Quantitation of DNA Adducts Resulting from Acrolein Exposure and Lipid Peroxidation in Oral Cells of Cigarette Smokers from Three Racial/Ethnic Groups with Differing Risks for Lung Cancer.

The Multiethnic Cohort Study has demonstrated that the risk for lung cancer in cigarette smokers among three ethnic groups is highest in Native Hawaiians, intermediate in Whites, and lowest in Japanese Americans. We hypothesized that differences in levels of DNA adducts in oral cells of cigarette smokers would be related to these differing risks of lung cancer. Therefore, we used liquid chromatography-nanoelectrospray ionization-high resolution tandem mass spectrometry to quantify the acrolein-DNA adduct (8R/S)-3-(2'-deoxyribos-1'-yl)-5,6,7,8-tetrahydro-8-hydroxypyrimido[1,2-a]purine-10(3H)-one (γ-OH-Acr-dGuo, 1) and the lipid peroxidation-related DNA adduct 1,N6-etheno-dAdo (εdAdo, 2) in DNA obtained by oral rinse from 101 Native Hawaiians, 101 Whites, and 79 Japanese Americans. Levels of urinary biomarkers of nicotine, acrolein, acrylonitrile, and a mixture of crotonaldehyde, methyl vinyl ketone, and methacrolein were also quantified. Whites had significantly higher levels of γ-OH-Acr-dGuo than Japanese Americans and Native Hawaiians after adjusting for age and sex.

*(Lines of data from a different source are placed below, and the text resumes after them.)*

-- ==== Sys2Proof/Config.lean ====
section
/-! DEFINITION. The free values of the model: constants with no body, one for each value that the
manual leaves open. Nothing in Lean can evaluate them, so what is proved holds for every value. -/

namespace Sys2Proof.Config

/-- DESIGN CHOICE (log entry 3). Which of the results that R174's bound admits a special function
gives for an input: operation number, input bits, and a number that picks among the admitted ones.
R175 makes the result a fixed function of the input bits, so nothing else is an argument. -/
opaque sfChoice : Nat → BitVec 32 → Int

/-- DESIGN CHOICE (log entry 4). The amplitude of the reference beam as a four-step shot scales by it, in units of
2^−16, numbered by the free-value counter of State: no field of a calibration image holds it (R301, R306). -/
opaque referenceAmplitude : Nat → Int

/-- DESIGN CHOICE (log entry 5). A raw detector code (R307, R310): a function of the drives of the window's pixels,
none in a dark or reference frame, and of the free-value counter, since two shots of one window may differ (R303). -/
opaque opticalFrame : List Int → Nat → BitVec 12

/-- DESIGN CHOICE (log entry 5). A byte of the firmware's calibration image of an aperture (R306, R309): aperture,
which of the firmware's measurements of it, and offset. -/
opaque firmwareCal : Nat → Nat → Nat → BitVec 8

/-- DESIGN CHOICE (log entry 6). An accumulator element that a window replay leaves unpredictable
(R144). -/
opaque accAfterReplay : Nat → BitVec 32

/-- DESIGN CHOICE (log entry 7). Whether a sector that may be old or new is new: interrupted copies (R207,
R365) and scoring reads that race with a write (R322). -/
opaque sectorIsNew : Nat → Bool

/-- DESIGN CHOICE (log entry 9). The bytes in which the values that a measurement covers are hashed, and those of an
image's header: measurement, values (R389, R390). -/
opaque hashLayout : Nat → List Nat → List (BitVec 8)

/-- DESIGN CHOICE (log entry 9). The attestation key of a fused secret and measurement 2, and a signature with it
(R390). -/
opaque deriveKey : Nat → BitVec 512 → BitVec 512
opaque sign : BitVec 512 → BitVec 512 → List (BitVec 8)

/-- DESIGN CHOICE (log entry 11). The public key whose digest the hub holds fused, and the signature of the image that
flash holds first (R389). -/
opaque bootKey : List (BitVec 8)
opaque bootSignature : List (BitVec 8)

/-- DESIGN CHOICE (log entry 17). Which rounding a stream with a reserved RND code 5 to 7 gives (R106):
the code, and a number taken modulo 4 as codes 0 to 3. -/
opaque reservedRounding : Nat → Nat

/-- DESIGN CHOICE (log entry 20). Whether a block score that is the greatest of +0 and −0 is written as −0: the
manual calls the two equal (R320). -/
opaque zeroScoreNeg : Bool

end Sys2Proof.Config
end

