/-- The walk of R242 from a root table. -/
def walk (s : State) (root va : Nat) : Walk :=
  match nextTable (readPte s root (va / 2 ^ 48 % 512)) 0 4096 with
  | .error c => .fail c 0
  | .ok t1 =>
    match nextTable (readPte s t1 (va / 2 ^ 39 % 512)) 1 4096 with
    | .error c => .fail c 1
    | .ok t2 =>
      let e := readPte s t2 (va / 2 ^ 30 % 512)
      if bitAt e 0 && bitAt e 1 then leafOf e 2 va (2 ^ 30)
      else
        let g3 := bitAt e 2
        match nextTable e 2 (if g3 then 4096 else 131072) with
        | .error c => .fail c 2
        | .ok t3 =>
          if g3 then leafOf (readPte s t3 (va / 2 ^ 21 % 512)) 3 va (2 ^ 21)
          else leafOf (readPte s t3 (va / 2 ^ 16 % 16384)) 3 va (2 ^ 16)

/-- Base of the mailbox windows (R250), and of the wake page (R377). -/
def mailboxBase : Nat := 0x01FFFFFF00000000
def wakePage : Nat := 0x01FFFFFFFFFFF000
def isWakePage (va : Nat) : Bool := va / 4096 == wakePage / 4096
def isMailbox (va : Nat) : Bool := decide (mailboxBase ≤ va) && decide (va < mailboxBase + 0x80000)

/-- Stack offset of a die's mailbox page (DESIGN CHOICE, log entry 12): the last whole 64 KiB page
of the stack. -/
def mailboxOffset : Nat := 976561 * 65536

/-- The leaf of a die's mailbox page, mapped in every address space (R250). -/
def mailboxLeaf (va : Nat) : Leaf :=
  let die := (va - mailboxBase) / 0x10000
  ⟨BitVec.ofNat 64 (die * 2 ^ 36 + mailboxOffset) ||| 0x69#64, va / 65536 * 65536, 65536⟩

/-- The leaf that maps an address in an address space (R241, R242). -/
def lookupLeaf (s : State) (asid va : Nat) : Walk :=
  if isMailbox va then .leaf (mailboxLeaf va)
  else if isWakePage va then .fail 0x10 3
  else walk s (getSpace s asid).root va

/-- The byte a leaf gives for an address (R234, R237). The stack offset of an interleaved page never reaches
into the die's bits: one of 2^36 or more names a place outside the populated addresses. -/
def leafPhys (l : Leaf) (va : Nat) : Phys :=
  let y := va % l.size
  if bitAt l.pte 11 then ⟨true, pteAddr l.pte + y⟩
  else if bitAt l.pte 7 then
    let off := pteAddr l.pte + y / 32768 * 4096 + y % 4096
    ⟨false, if off < 2 ^ 36 then Nat.xor (va / 4096 % 8) (va / 2 ^ 21 % 8) * 2 ^ 36 + off else 2 ^ 39 + off⟩
  else ⟨false, pteAddr l.pte + y⟩

/-- The checks a leaf makes of an access (R244). -/
def leafCheck (l : Leaf) (level va : Nat) (wr hit : Bool) : Tr :=
  if wr && !bitAt l.pte 3 then .fault 0x11 level
  else
    let p := leafPhys l va
    if !p.host && !populated p.pa then .fault 0x14 level else .ok p hit

/-- Level at which a page of a size has its leaf (R242). -/
def leafLevel (size : Nat) : Nat := if size = 2 ^ 30 then 2 else 3

def findTlb (s : State) (die asid va : Nat) : Option TlbEntry :=
  (getDie s die).tlb.find? fun t => t.asid == asid && t.page == va / t.size * t.size

/-- Translation, without its effect on the translation cache (R241, R244, R245). The mailbox pages take none of its entries
and always hit (R250; DESIGN CHOICE, log entry 104). -/
def translate (s : State) (die asid va : Nat) (wr : Bool) : Tr :=
  if 2 ^ 57 ≤ va then .fault 0x12 0
  else match findTlb s die asid va with
    | some t => leafCheck ⟨t.pte, t.page, t.size⟩ (leafLevel t.size) va wr true
    | none =>
      match lookupLeaf s asid va with
      | .fail c l => .fault c l
      | .leaf l => leafCheck l (leafLevel l.size) va wr (isMailbox va)

/-- The leaf of a page whose mapping is going, for the accesses that translated through it (R247). -/
def leavingLeaf (s : State) (asid va : Nat) : Option Leaf :=
  (getSpace s asid).allocs.findSome? fun a =>
    (a.leaving.find? fun p => decide (p.page ≤ va) && decide (va < p.page + p.size)).map fun p => ⟨p.pte, p.page, p.size⟩

/-- Where an access performs that has passed its translation: through the entry it translated by, though that may
have gone since (R247 step 3). -/
def heldTr (s : State) (die asid va : Nat) (wr : Bool) : Tr :=
  match translate s die asid va wr with
  | .ok p hit => .ok p hit
  | .fault c l => match leavingLeaf s asid va with
    | some e => .ok (leafPhys e va) true
    | none => .fault c l

/-- The translation cache of a die after a walk: 8,192 entries, locked ones never replaced; of the
others the oldest goes (R245; DESIGN CHOICE, log entry 13). -/
def insertTlb (tlb : List TlbEntry) (t : TlbEntry) : List TlbEntry :=
  if 8192 ≤ tlb.length then
    match tlb.find? fun x => x.locked == 0 with
    | some v => (tlb.erase v) ++ [t]
    | none => tlb
  else tlb ++ [t]

/-- The effect of a successful walk on the die's translation cache. -/
def noteWalk (die asid va : Nat) (s : State) : State :=
  if (findTlb s die asid va).isSome || isMailbox va then s
  else match lookupLeaf s asid va with
    | .leaf l => updDie die (fun d => { d with tlb := insertTlb d.tlb ⟨asid, l.page, l.size, l.pte, 0⟩ }) s
    | .fail _ _ => s

/-- Where a virtual range does not translate: address, cause and level of each page piece that does not. Ranges
are examined piece by piece (4 KiB, the least piece of R237). -/
def rangeFaults (s : State) (die asid : Nat) (wr : Bool) : Nat → Nat → Nat → List (Nat × Nat × Nat)
  | 0, _, _ => []
  | fuel + 1, va, n =>
    if n = 0 then []
    else
      let piece := min n (4096 - va % 4096)
      match translate s die asid va wr with
      | .fault c l => (va, c, l) :: rangeFaults s die asid wr fuel (va + piece) (n - piece)
      | .ok _ _ => rangeFaults s die asid wr fuel (va + piece) (n - piece)

/-- The fault of several that is raised: the lowest code (R366), and of those the first. -/
def lowestFault (l : List (Nat × Nat × Nat)) : Option (Nat × Nat × Nat) :=
  l.foldl (fun b f => match b with
    | none => some f
    | some g => if f.2.1 < g.2.1 then some f else b) none

/-- The fault of an access to a range; none where all of it translates. -/
def rangeFault (s : State) (die asid : Nat) (wr : Bool) (fuel va n : Nat) : Option (Nat × Nat × Nat) :=
  lowestFault (rangeFaults s die asid wr fuel va n)

/-- Pieces of a range that lie in one sector each. -/
def sectorPieces : Nat → Nat → Nat → List (Nat × Nat)
  | 0, _, _ => []
  | fuel + 1, va, n =>
    if n = 0 then []
    else
      let piece := min n (64 - va % 64)
      (va, piece) :: sectorPieces fuel (va + piece) (n - piece)

def piecesOf (va n : Nat) : List (Nat × Nat) := sectorPieces (n / 64 + 2) va n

There was no significant difference in levels of this DNA adduct between Japanese Americans and Native Hawaiians, which is not consistent with the high lung cancer risk of Native Hawaiians. Levels of εdAdo were modestly higher in Whites and Native Hawaiians than in Japanese Americans. The lower level of DNA adducts in the oral cells of Japanese American cigarette smokers than Whites is consistent with their lower risk for lung cancer. The higher levels of εdAdo, but not γ-OH-Acr-dGuo, in Native Hawaiian versus Japanese American cigarette smokers suggest that lipid peroxidation and related processes may be involved in their high risk for lung cancer, but further studies are required.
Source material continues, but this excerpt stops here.